Next, a silica film 62 made of SiO ₂ is formed in the same manner on the tantalum film 61 thus formed. Then, the tantalum film 61 and the silica film 62 are alternately formed, and several tens of layers are laminated so that the silica film 62 becomes a surface layer.
A titanium oxide film 63 is further formed at about 200 ° C. on the silica film 62 as a surface layer as a result of the lamination of several tens of layers. Further, on this titanium oxide film 63, a silica film 62 which is the outermost layer of the dielectric multilayer film 60 is formed.
Note that the dielectric multilayer film 70 of the elliptical reflector 12 is formed in substantially the same manner. As a result, the dielectric multilayer films 60 and 70 are formed in order from the outermost layer, silica films 62 and 72, titanium oxide films 63 and 73, silica films 62 and 72, tantalum films 61 and 71, silica films 62 and 72, and tantalum films. 61, 71 ... Omitted in the middle (silica films 62, 72 and tantalum films 61, 71 alternately) ... bases of silica films 62, 72, tantalum films 61, 71, sub-reflector 13 and elliptical reflector 12 The material inner peripheral surfaces 130 and 122B are formed.

When the light beam is emitted from the inside of the light emitting unit 111, the light beam is transmitted through the outer peripheral surface of the light emitting unit 111 and reaches the titanium oxide films 73 and 63 formed in the vicinity of the surface layers of the elliptical reflector 12 and the sub-reflecting mirror 13. At this time, a photocatalytic reaction of TiO ₂ occurs on the outer peripheral surface of the light emitting portion 111 and the reflecting surfaces 122A and 131 of the elliptical reflector 12 and the sub-reflecting mirror 13. By this photocatalytic reaction, organic substances, gases, and the like attached to the reflecting surfaces 122A and 131 of the elliptical reflector 12 and the sub-reflecting mirror 13 are decomposed. Specifically, this decomposition action is due to a photocatalytic oxidation reaction in which TiO _{2 of the} titanium oxide film absorbs light centering on ultraviolet light and charge separation occurs, and organic substances adsorbed in this state are oxidatively decomposed. .
Here, the gap between the sealing portion 112 and the sub-reflecting mirror 13 is narrow, and even if air is blown into the narrow gap with a fan or the like, cleaning is difficult.
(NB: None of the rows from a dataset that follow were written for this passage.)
/-- Errors of the redo store or the done map (R334): counted; an uncorrectable one starts a repair of every block that it touches. -/
def State.updEcc (s : State) (c b : Nat) (e : UpdEcc) : State :=
  let s1 := (s.countEv F.UPDATE_UPD_ECC_CORR c e.corr Ev.UPDATE_UPD_CORR).countEv F.UPDATE_UPD_ECC_UNCORR c e.uncorr Ev.UPDATE_UPD_UNCORR
  if e.uncorr = 0 then s1
  else ((b :: e.blocks.map (·.toNat)).foldl (fun t k => if k % 8 = c then t.queueRepair c k 0 else t) s1).repairStart c

/-- What step 1 of a group reads: the tables of its block, and its master, moments and row scales (R322). -/
def State.groupReads (s : State) (c b : Nat) (d : BlockDesc) (o : OpenBlock) (lo n : Nat) : List (Nat × Nat) :=
  s.tableReads c b o.step ++ [(d.master + 4 * lo, 4 * n), (d.m1 + d.momBytes * lo, d.momBytes * n), (d.m2 + d.momBytes * lo, d.momBytes * n),
    (d.scale + 8 * (lo / d.rowLen), 8 * ((lo + n - 1) / d.rowLen - lo / d.rowLen + 1))]

/-- Steps 1 and 2 of a group. A group read with poison is not committed, and its block's repair is requested (R323, R329). -/
def State.groupStart (s : State) (c b g : Nat) (d : BlockDesc) (o : OpenBlock) : State :=
  if s.groupPoison d (256 * g) (min 256 (d.elems - 256 * g)) then ((s.raise 6 c 4).fault.queueRepair c b 0).repairStart c
  else match s.groupRun c d o b g with
    | some r => (s.setBlock c b { o with runs := o.runs.filter (·.group != g) ++ [r] }).countEv F.UPDATE_UPD_NONFIN c r.nonfin Ev.UPDATE_UPD_NONFIN
    | none => s

/-- GROUP_APPLY (R322, steps 1 and 2): a group that neither the done map nor the redo store holds, once no committed group of its block has
steps left (R323). On a group that has run and is not committed it reads the inputs again: the earlier run is dropped. -/
def execGroupApply (slice : Fin 8) (block : Word) (step : GroupStep) (s : State) : Host.Outcome State Fault Refusal :=
  let c := slice.val
  let b := block.toNat
  let g := step.group.val
  match Tab.get? (s.slice c).blocks b, s.blockDesc c b with
  | some o, some d =>
    if o.done.contains g || o.runs.any (·.committed) || decide (d.groups ≤ g) || s.repairing c b || (s.ledger c b).state != 2 then .next s
    else if step.ecc.uncorr ≠ 0 then .next (s.updEcc c b step.ecc)
    else
      let l := s.groupReads c b d o (256 * g) (min 256 (d.elems - 256 * g))
      .next (s.whenReadable l fun s => ((s.unitCount c false l).updEcc c b step.ecc).groupStart c b g d o)
  | _, _ => .next s

/-- The writes of a run. -/
def GroupRun.ranges (r : GroupRun) : List (Nat × Nat) := r.writes.map fun w => (w.1, w.2.length)

/-- GROUP_COMMIT (R322, steps 3 and 4): the group's redo entry is written, and its outputs go to their home addresses, which must not be
shared read-only by now (R32). Storage errors of the redo store are R334's. -/
def execGroupCommit (slice : Fin 8) (block : Word) (group : Fin 256) (ecc : UpdEcc) (s : State) : Host.Outcome State Fault Refusal :=
  let c := slice.val
  let b := block.toNat
  match Tab.get? (s.slice c).blocks b with
  | some o =>
    match o.runs.find? fun r => r.group == group.val && !r.committed with
    | some r =>
      if 512 ≤ (s.slice c).redoUsed ∨ s.rangesShared r.ranges = true then .next s
      else .next (s.whenWritable r.ranges fun s =>
        let s1 := s.setBlock c b { o with runs := o.runs.map fun q => if q.group = r.group then { q with committed := true } else q }
        let s2 := (r.writes.foldl (fun t w => t.writeMem none w.1 w.2) (s1.unitCount c true r.ranges)).addWrap F.UPDATE_UPD_GROUPS c 1
        s2.updEcc c b ecc)
    | none => .next s
  | none => .next s

/-- Step 5 of a committed group; the last group of a block closes it. -/
def State.groupDone (s : State) (c b : Nat) (d : BlockDesc) (o : OpenBlock) : State :=
  if d.groups ≤ o.done.length then
    let r := s.unitAsk (s.closeReads c d o) (s.closeWrites c b d)
    if r.2 then ((s.unitCount c false (s.closeReads c d o)).unitCount c true (s.closeWrites c b d)).closeBlock c b d o else r.1
  else s.setBlock c b o

/-- GROUP_DONE (R322, step 5): the group's bit is set, its maxima enter ρ, its redo entry is free; the last one closes the block. -/
def execGroupDone (slice : Fin 8) (block : Word) (step : GroupStep) (s : State) : Host.Outcome State Fault Refusal :=
  let c := slice.val
  let b := block.toNat
  match Tab.get? (s.slice c).blocks b, s.blockDesc c b with
  | some o, some d =>
    match o.runs.find? fun r => r.group == step.group.val && r.committed with
    | some r => .next ((s.groupDone c b d (o.finish r)).updEcc c b step.ecc)
    | none => .next s
  | _, _ => .next s

/-! ### The input buffer (R321, R352) -/

/-- Credits kept back of one context go back to its peer. -/
def State.creditBack (s : State) (h : Nat) (rep : Bool) : State :=
  let x := s.heddle h
  let c := x.ctxOf h rep
  if c.owed = 0 then s
  else (s.setHeddle h (x.setCtx h rep { c with owed := 0 })).sendFlits x.peer 0 2 1 { kind := 4 } (.credit x.peerId c.owed)

/-- Once no input buffer is full, the credits that were kept back go back to the peers. -/
def State.creditsBack (s : State) : State :=
  if s.inputFull then s else s.fab.heddles.foldl (fun t e => (t.creditBack e.1 false).creditBack e.1 true) s

/-- HELD_CHUNK_JUDGE (R321). -/
def execHeldChunkJudge (slice : Fin 8) (s : State) : Host.Outcome State Fault Refusal :=
  .next (s.judgeHeld slice.val [] (s.slice slice.val).held).creditsBack

/-! ### Messages of a repair as they land (Table 11.9, R331) -/

/-- A repair request refused: the answer leaves on the heddle that the request came on. -/
def State.repairRefuse (s : State) (c hid dev block : Nat) : State := s.repairSend c hid dev (toLe 4 block) (.refusal block)

/-- The block's ledger forbids an answer: REPAIRING, UNAVAILABLE, or a reserved state (Table 11.9, step 4). -/
def Ledger.noAnswer (l : Ledger) : Bool := decide (3 ≤ l.state)

/-- A repair request at a replica: refused, or kept until the block is closed at the target step. -/
def State.repairRequested (s : State) (c hid dev b target : Nat) : State :=
  if (s.blockDesc c b).isNone || (s.ledger c b).noAnswer then s.repairRefuse c hid dev b
  else
    let x := s.slice c
    s.setSlice c { x with answering := (x.answering.filter fun e => !(e.1 == dev && e.2.1 == b)) ++ [(dev, b, target, hid)] }

/-- The arrays of a block in the order in which a repair sends them: address and bytes. -/
def BlockDesc.arrays (d : BlockDesc) : List (Nat × Nat) := d.ranges.take 4

/-- The arrays of a received state; none where the lengths are not the block's. -/
def BlockDesc.splitState (d : BlockDesc) (state : List Byte) : Option (List (List Byte)) :=
  let r := d.arrays.foldl (fun (p : List (List Byte) × List Byte) a => (p.1 ++ [p.2.take a.2], p.2.drop a.2)) ([], state)
  if (d.arrays.map (·.2)).sum = state.length then some r.1 else none

/-- The block digest over a received state (R328, R330). -/
def BlockDesc.stateDigest (d : BlockDesc) (block step : Nat) (arrays : List (List Byte)) (scales : List Byte) : List Byte :=
  blockDigest d.elems block step ((chunksOf 8 d.rows scales).map (·.take 4))
    ((arrays.zip [d.wcBytes, 4, d.momBytes, d.momBytes]).take d.scopeParts.length)

/-- Bytes of a range written with every 64-byte block in full, what lies beyond its end kept (R282, Table 11.9, step 7). -/
def State.writeFull (s : State) (a : Nat) (bytes : List Byte) : State :=
  let n := bytes.length
  let rest := (64 - n % 64) % 64
  s.writeMem none a (bytes ++ s.unitRead (a + n) rest)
Since there is a possibility that the cycle is damaged or the light source lamp 11 becomes hot and devitrified, it is difficult to control the air flow. Along with this, there is a possibility that the rotational sound of the fan becomes noise or the life of the light source lamp 11 is shortened.
However, even if it does not depend on such a blowing means, the organic substance, gas, etc. which float on the outside air are decomposed | disassembled by irradiating light to the reflective surfaces 122A and 131 whole, and these reflective surfaces 122A and 131 are clouded by dirt. Can be protected from.
Further, even when water droplets adhere to the reflecting surfaces 122A and 131 due to the dew condensation phenomenon such as when the projector 1 is not used, the organic substances remaining after evaporation of the water droplets are also decomposed by the decomposition action of the photocatalyst.
In addition, when the light source lamp 11 is turned on in the dewed state, water droplets are adsorbed by the photocatalytic reaction and become hydrophilic, and the contact angle with the reflecting surfaces 122A and 131 approaches 0 °. It is possible to prevent the water from being collected on the surface of the water droplet and sticking to the reflecting surfaces 122A and 131.
As described above, it is possible to prevent dust in the air from adhering to the reflecting surfaces 122A and 131 due to decomposition of organic substances, gases, and the like. Therefore, the light source light from the light source lamp 11 converges to the second focal position L2 without being disturbed by dust or the like.

(Effect of embodiment)
According to such 1st Embodiment, there exist the following effects.
(1-1) In the light source device 10, the titanium oxide film 63 is formed as the second layer of the dielectric multilayer film 60 in the vicinity of the surface layer of the reflecting surface 131 of the sub-reflecting mirror 13. Since the photocatalytic reaction is induced by the luminous flux including the ultraviolet rays, the organic substances and gases attached to the reflecting surface 131 of the sub-reflecting mirror 13 are decomposed and removed, and dust does not adhere to the reflecting surface 131. In addition, even if dew condensation occurs on the reflecting surface 131 of the sub-reflecting mirror 13, it is hydrophilized by the photocatalytic reaction, so that contact traces with water droplets hardly remain, and in this respect also, the reflecting surface 131 is prevented from being stained. As described above, this is effective in cleaning the gap between the sub-reflecting mirror 13 and the sealing portion 112 where it is difficult to prevent contamination by fan blowing.
Therefore, the luminous flux emitted from the light source lamp 11 is reliably reflected by the sub-reflecting mirror 13, and the reduction in reflectance due to fogging of the reflecting surface 131 is prevented, and the utilization rate of the light source light converged to the second focal position L2 is reduced. It can be greatly improved.
Furthermore, in the light source device 10, the light source light emitted from the light emitting unit 111 is reliably emitted to the outside and reliably reflected by the elliptical reflector 12 and the sub-reflecting mirror 13, thereby achieving a predetermined illumination luminance of the light source device 10. And the reliability of the product can be improved.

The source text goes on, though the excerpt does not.